__Try it__: From the data that follows, copy every line with the string "XReq".
----- Material for this exercise
theorem kept_postDevice (h : Kept κ s₀ s) (hκ : Off κ [.regs, .xfr]) (ctx : ℕ) (ws : List WorkReq) :
    Kept κ s₀ (State.postDevice s ctx ws).2 := by
  unfold State.postDevice
  try dsimp only
  repeat' first
    | with_reducible assumption
    | exact hκ.sub (by decide)
    | with_reducible apply kept_setRegs
    | with_reducible apply kept_putXq
    | with_reducible intro _ _ _ _
    | with_reducible intro _ _ _
    | with_reducible intro _ _
    | split

theorem kept_startNext (h : Kept κ s₀ s) (hκ : Off κ [.mem, .regs, .rse, .mzt, .cores, .sch, .phs, .fab, .xfr, .syn, .hcp, .evt, .out]) (q op : Nat) (run : State → XReq → State)
    (hrun : ∀ u r, Kept κ s₀ u → Kept κ s₀ (run u r)) : Kept κ s₀ (State.startNext s q op run) := by
  unfold State.startNext
  dsimp only
  split
  · exact h
  · split
    · exact h
    · split
      · exact kept_completeReq (kept_putXq h (hκ.sub (by decide)) _) (hκ.sub (by decide)) _ _
      · exact hrun _ _ (kept_putXq h (hκ.sub (by decide)) _)

theorem kept_addRemote (h : Kept κ s₀ s) (hκ : Off κ [.fab]) (o : RemoteOp) :
    Kept κ s₀ (State.addRemote s o) := by
  unfold State.addRemote
  try dsimp only
  repeat' first
    | with_reducible assumption
    | exact hκ.sub (by decide)
    | with_reducible apply kept_onFab
    | with_reducible intro _ _ _ _
    | with_reducible intro _ _ _
    | with_reducible intro _ _
    | split

theorem kept_dropRemote (h : Kept κ s₀ s) (hκ : Off κ [.fab]) (tag : ℕ) :
    Kept κ s₀ (State.dropRemote s tag) := by
  unfold State.dropRemote
  try dsimp only
  repeat' first
    | with_reducible assumption
    | exact hκ.sub (by decide)
    | with_reducible apply kept_onFab
    | with_reducible intro _ _ _ _
    | with_reducible intro _ _ _
    | with_reducible intro _ _
    | split

theorem kept_injectOr (h : Kept κ s₀ s) (hκ : Off κ [.regs, .rse, .cores, .fab, .syn, .hcp, .evt, .out]) (comp : Option ℕ) (f : Frame) :
    Kept κ s₀ (State.injectOr s comp f) := by
  unfold State.injectOr
  try dsimp only
  repeat' first
    | with_reducible assumption
    | exact hκ.sub (by decide)
    | with_reducible apply kept_holdOwn
    | with_reducible apply kept_inject
    | with_reducible intro _ _ _ _
    | with_reducible intro _ _ _
    | with_reducible intro _ _
    | split

theorem kept_remoteReq (h : Kept κ s₀ s) (hκ : Off κ [.mem, .regs, .rse, .mzt, .cores, .sch, .phs, .fab, .xfr, .syn, .hcp, .evt, .out]) (r : XReq) (kind : RemoteKind) (body : OpHdr → Body) :
    Kept κ s₀ (State.remoteReq s r kind body) := by
  unfold State.remoteReq
  try dsimp only
  repeat' first
    | with_reducible assumption
    | exact hκ.sub (by decide)
    | with_reducible apply kept_completeReq
    | with_reducible apply kept_addRemote
    | with_reducible apply kept_putFlight
    | with_reducible apply kept_injectOr
    | with_reducible intro _ _ _ _
    | with_reducible intro _ _ _
    | with_reducible intro _ _
    | split

theorem kept_startAtomic (h : Kept κ s₀ s) (hκ : Off κ [.mem, .regs, .rse, .mzt, .cores, .sch, .phs, .fab, .xfr, .syn, .hcp, .evt, .out]) (r : XReq) :
    Kept κ s₀ (State.startAtomic s r) := by
  unfold State.startAtomic
  try dsimp only
  repeat' first
    | with_reducible assumption
    | exact hκ.sub (by decide)
    | with_reducible apply kept_remoteReq
    | with_reducible apply kept_completeReq
    | with_reducible apply kept_atomicAt
    | with_reducible apply kept_wrNum
    | with_reducible intro _ _ _ _
    | with_reducible intro _ _ _
    | with_reducible intro _ _
    | split
    | dsimp only [itself]
    | refine Kept.of_snd ?_ (by with_reducible assumption)

theorem kept_execXfrAtomic (h : Kept κ s₀ s) (hκ : Off κ [.mem, .regs, .rse, .mzt, .cores, .sch, .phs, .fab, .xfr, .syn, .hcp, .evt, .out]) (q : ℕ) :
    OutKept κ s₀ (execXfrAtomic q s) := by
  unfold execXfrAtomic
  try dsimp only
  repeat' first
    | with_reducible assumption
    | exact hκ.sub (by decide)
    | with_reducible apply kept_startNext
    | with_reducible apply kept_startAtomic
    | with_reducible apply OutKept.next
    | with_reducible intro _ _ _ _
    | with_reducible intro _ _ _
    | with_reducible intro _ _
    | split

theorem kept_startSignal (h : Kept κ s₀ s) (hκ : Off κ [.mem, .regs, .rse, .mzt, .cores, .sch, .phs, .fab, .xfr, .syn, .hcp, .evt, .out]) (r : XReq) :
    Kept κ s₀ (State.startSignal s r) := by
  unfold State.startSignal
  try dsimp only
  repeat' first
    | with_reducible assumption
    | exact hκ.sub (by decide)
    | with_reducible apply kept_remoteReq
    | with_reducible apply kept_completeReq
    | with_reducible apply kept_addCounter
    | with_reducible intro _ _ _ _
    | with_reducible intro _ _ _
    | with_reducible intro _ _
    | split

theorem kept_execXfrSignal (h : Kept κ s₀ s) (hκ : Off κ [.mem, .regs, .rse, .mzt, .cores, .sch, .phs, .fab, .xfr, .syn, .hcp, .evt, .out]) (q : ℕ) :
    OutKept κ s₀ (execXfrSignal q s) := by
  unfold execXfrSignal
  try dsimp only
  repeat' first
    | with_reducible assumption
    | exact hκ.sub (by decide)
    | with_reducible apply kept_startNext
    | with_reducible apply kept_startSignal
    | with_reducible apply OutKept.next
    | with_reducible intro _ _ _ _
    | with_reducible intro _ _ _
    | with_reducible intro _ _
    | split

theorem kept_startCopy (h : Kept κ s₀ s) (hκ : Off κ [.xfr]) (r : XReq) :
    Kept κ s₀ (State.startCopy s r) := by
  unfold State.startCopy
  try dsimp only
  repeat' first
    | with_reducible assumption
    | exact hκ.sub (by decide)
    | with_reducible apply kept_putFlight
    | with_reducible intro _ _ _ _
    | with_reducible intro _ _ _
    | with_reducible intro _ _
    | split

theorem kept_execXfrCopy (h : Kept κ s₀ s) (hκ : Off κ [.mem, .regs, .rse, .mzt, .cores, .sch, .phs, .fab, .xfr, .syn, .hcp, .evt, .out]) (q : ℕ) :
    OutKept κ s₀ (execXfrCopy q s) := by
  unfold execXfrCopy
  try dsimp only
  repeat' first
    | with_reducible assumption
    | exact hκ.sub (by decide)
    | with_reducible apply kept_startNext
    | with_reducible apply kept_startCopy
    | with_reducible apply OutKept.next
    | with_reducible intro _ _ _ _
    | with_reducible intro _ _ _
    | with_reducible intro _ _
    | split

theorem kept_copyDone (h : Kept κ s₀ s) (hκ : Off κ [.mem, .regs, .rse, .mzt, .cores, .sch, .phs, .fab, .xfr, .syn, .hcp, .evt, .out]) (r : XReq) :
    Kept κ s₀ (State.copyDone s r) := by
  unfold State.copyDone
  try dsimp only
  repeat' first
    | with_reducible assumption
    | exact hκ.sub (by decide)
    | with_reducible apply kept_copyMem
    | with_reducible apply kept_completeReq
    | with_reducible apply kept_account
    | with_reducible intro _ _ _ _
    | with_reducible intro _ _ _
    | with_reducible intro _ _
    | split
----------
__Response area__:
theorem kept_startNext (h : Kept κ s₀ s) (hκ : Off κ [.mem, .regs, .rse, .mzt, .cores, .sch, .phs, .fab, .xfr, .syn, .hcp, .evt, .out]) (q op : Nat) (run : State → XReq → State)
theorem kept_remoteReq (h : Kept κ s₀ s) (hκ : Off κ [.mem, .regs, .rse, .mzt, .cores, .sch, .phs, .fab, .xfr, .syn, .hcp, .evt, .out]) (r : XReq) (kind : RemoteKind) (body : OpHdr → Body) :
theorem kept_startAtomic (h : Kept κ s₀ s) (hκ : Off κ [.mem, .regs, .rse, .mzt, .cores, .sch, .phs, .fab, .xfr, .syn, .hcp, .evt, .out]) (r : XReq) :
theorem kept_startSignal (h : Kept κ s₀ s) (hκ : Off κ [.mem, .regs, .rse, .mzt, .cores, .sch, .phs, .fab, .xfr, .syn, .hcp, .evt, .out]) (r : XReq) :
theorem kept_startCopy (h : Kept κ s₀ s) (hκ : Off κ [.xfr]) (r : XReq) :
theorem kept_copyDone (h : Kept κ s₀ s) (hκ : Off κ [.mem, .regs, .rse, .mzt, .cores, .sch, .phs, .fab, .xfr, .syn, .hcp, .evt, .out]) (r : XReq) :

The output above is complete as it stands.